→ **Aim of the exercise**: Repeat the data in full. No line may differ from the original.

→ **Material for this task**:
= = =
-- ==== Sys2Proof/WellFormed.lean ====
section
/-! DEFINITION. Well-formedness of an instruction: every operand fits the field that R51 gives it. The operand types hold
exactly the values of the fields, so every term of Instr is well-formed; the check is written out so that a reader can hold
each operand's range beside R51 and R53. -/

namespace Sys2Proof

/-- One operand beside the number of values its field can hold. -/
abbrev Operand := Nat × Nat

/-- A register field or the row count: 4 bits, 0 to 15 (R51, R53). -/
def nibbleOperand (r : Fin 16) : Operand := (r.val, 16)

/-- An 8-bit immediate (R51, R53). -/
def byteOperand (nn : Byte) : Operand := (nn.toNat, 256)

/-- A 12-bit address (R51, R53). -/
def addrOperand (nnn : Addr) : Operand := (nnn.toNat, 4096)

/-- The operands of an instruction in the order of the opcode table's fields column (R54). -/
def Instr.operands : Instr → List Operand
  | .clear => []
  | .ret => []
  | .jump nnn => [addrOperand nnn]
  | .call nnn => [addrOperand nnn]
  | .skipEqImm x nn => [nibbleOperand x, byteOperand nn]
  | .skipNeqImm x nn => [nibbleOperand x, byteOperand nn]
  | .skipEqReg x y => [nibbleOperand x, nibbleOperand y]
  | .setImm x nn => [nibbleOperand x, byteOperand nn]
  | .addImm x nn => [nibbleOperand x, byteOperand nn]
  | .orReg x y => [nibbleOperand x, nibbleOperand y]
  | .andReg x y => [nibbleOperand x, nibbleOperand y]
  | .xorReg x y => [nibbleOperand x, nibbleOperand y]
  | .addReg x y => [nibbleOperand x, nibbleOperand y]
  | .subReg x y => [nibbleOperand x, nibbleOperand y]
  | .shr x y => [nibbleOperand x, nibbleOperand y]
  | .shl x y => [nibbleOperand x, nibbleOperand y]
  | .setIndex nnn => [addrOperand nnn]
  | .random x nn => [nibbleOperand x, byteOperand nn]
  | .draw x y n => [nibbleOperand x, nibbleOperand y, nibbleOperand n]
  | .skipIfKey x => [nibbleOperand x]
  | .skipIfNotKey x => [nibbleOperand x]
  | .getDelayTimer x => [nibbleOperand x]
  | .setDelayTimer x => [nibbleOperand x]
  | .addToIndex x => [nibbleOperand x]
  | .loadFontSprite x => [nibbleOperand x]
  | .storeBcd x => [nibbleOperand x]
  | .loadRegisters x => [nibbleOperand x]

/-- Every operand lies in the range of its field. -/
def operandsFit (os : List Operand) : Bool := os.all fun o => o.1 < o.2

/-- An instruction is well-formed when its operands fit their fields (R51, R53). -/
def Instr.wellFormed (i : Instr) : Bool := operandsFit i.operands

end Sys2Proof
end

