-- ==== Sys2Proof/Machine/Step.lean ====
section
/-! DEFINITION. One step of the machine: the cycle of R71, after which the inputs of the next step are drawn. -/

namespace Sys2Proof.Machine

/-- One Step operation, and the environment's inputs for the one after it (R71, R83). -/
def step (s : State) : Host.Outcome State Fault Refusal := endStep (cycle s)

/-- The state with a table word's bytes where the next step fetches (R33, R72). It stands for a LoadProgram that has put the
word there (R183; log entry 18). -/
def State.withFetchWord (s : State) (nbits w : Nat) : State := s.storeFetchWord nbits w

end Sys2Proof.Machine
end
= = =
→ **Answer space**:
-- ==== Sys2Proof/WellFormed.lean ====
section
/-! DEFINITION. Well-formedness of an instruction: every operand fits the field that R51 gives it. The operand types hold
exactly the values of the fields, so every term of Instr is well-formed; the check is written out so that a reader can hold
each operand's range beside R51 and R53. -/

namespace Sys2Proof

/-- One operand beside the number of values its field can hold. -/
abbrev Operand := Nat × Nat

/-- A register field or the row count: 4 bits, 0 to 15 (R51, R53). -/
def nibbleOperand (r : Fin 16) : Operand := (r.val, 16)

/-- An 8-bit immediate (R51, R53). -/
def byteOperand (nn : Byte) : Operand := (nn.toNat, 256)

/-- A 12-bit address (R51, R53). -/
def addrOperand (nnn : Addr) : Operand := (nnn.toNat, 4096)

/-- The operands of an instruction in the order of the opcode table's fields column (R54). -/
def Instr.operands : Instr → List Operand
  | .clear => []
  | .ret => []
  | .jump nnn => [addrOperand nnn]
  | .call nnn => [addrOperand nnn]
  | .skipEqImm x nn => [nibbleOperand x, byteOperand nn]
  | .skipNeqImm x nn => [nibbleOperand x, byteOperand nn]
  | .skipEqReg x y => [nibbleOperand x, nibbleOperand y]
  | .setImm x nn => [nibbleOperand x, byteOperand nn]
  | .addImm x nn => [nibbleOperand x, byteOperand nn]
  | .orReg x y => [nibbleOperand x, nibbleOperand y]
  | .andReg x y => [nibbleOperand x, nibbleOperand y]
  | .xorReg x y => [nibbleOperand x, nibbleOperand y]
  | .addReg x y => [nibbleOperand x, nibbleOperand y]
  | .subReg x y => [nibbleOperand x, nibbleOperand y]
  | .shr x y => [nibbleOperand x, nibbleOperand y]
  | .shl x y => [nibbleOperand x, nibbleOperand y]
  | .setIndex nnn => [addrOperand nnn]
  | .random x nn => [nibbleOperand x, byteOperand nn]
  | .draw x y n => [nibbleOperand x, nibbleOperand y, nibbleOperand n]
  | .skipIfKey x => [nibbleOperand x]
  | .skipIfNotKey x => [nibbleOperand x]
  | .getDelayTimer x => [nibbleOperand x]
  | .setDelayTimer x => [nibbleOperand x]
  | .addToIndex x => [nibbleOperand x]
  | .loadFontSprite x => [nibbleOperand x]
  | .storeBcd x => [nibbleOperand x]
  | .loadRegisters x => [nibbleOperand x]

/-- Every operand lies in the range of its field. -/
def operandsFit (os : List Operand) : Bool := os.all fun o => o.1 < o.2

/-- An instruction is well-formed when its operands fit their fields (R51, R53). -/
def Instr.wellFormed (i : Instr) : Bool := operandsFit i.operands

end Sys2Proof
end

-- ==== Sys2Proof/Machine/Step.lean ====
section
/-! DEFINITION. One step of the machine: the cycle of R71, after which the inputs of the next step are drawn. -/

namespace Sys2Proof.Machine

/-- One Step operation, and the environment's inputs for the one after it (R71, R83). -/
def step (s : State) : Host.Outcome State Fault Refusal := endStep (cycle s)

/-- The state with a table word's bytes where the next step fetches (R33, R72). It stands for a LoadProgram that has put the
word there (R183; log entry 18). -/
def State.withFetchWord (s : State) (nbits w : Nat) : State := s.storeFetchWord nbits w

end Sys2Proof.Machine
end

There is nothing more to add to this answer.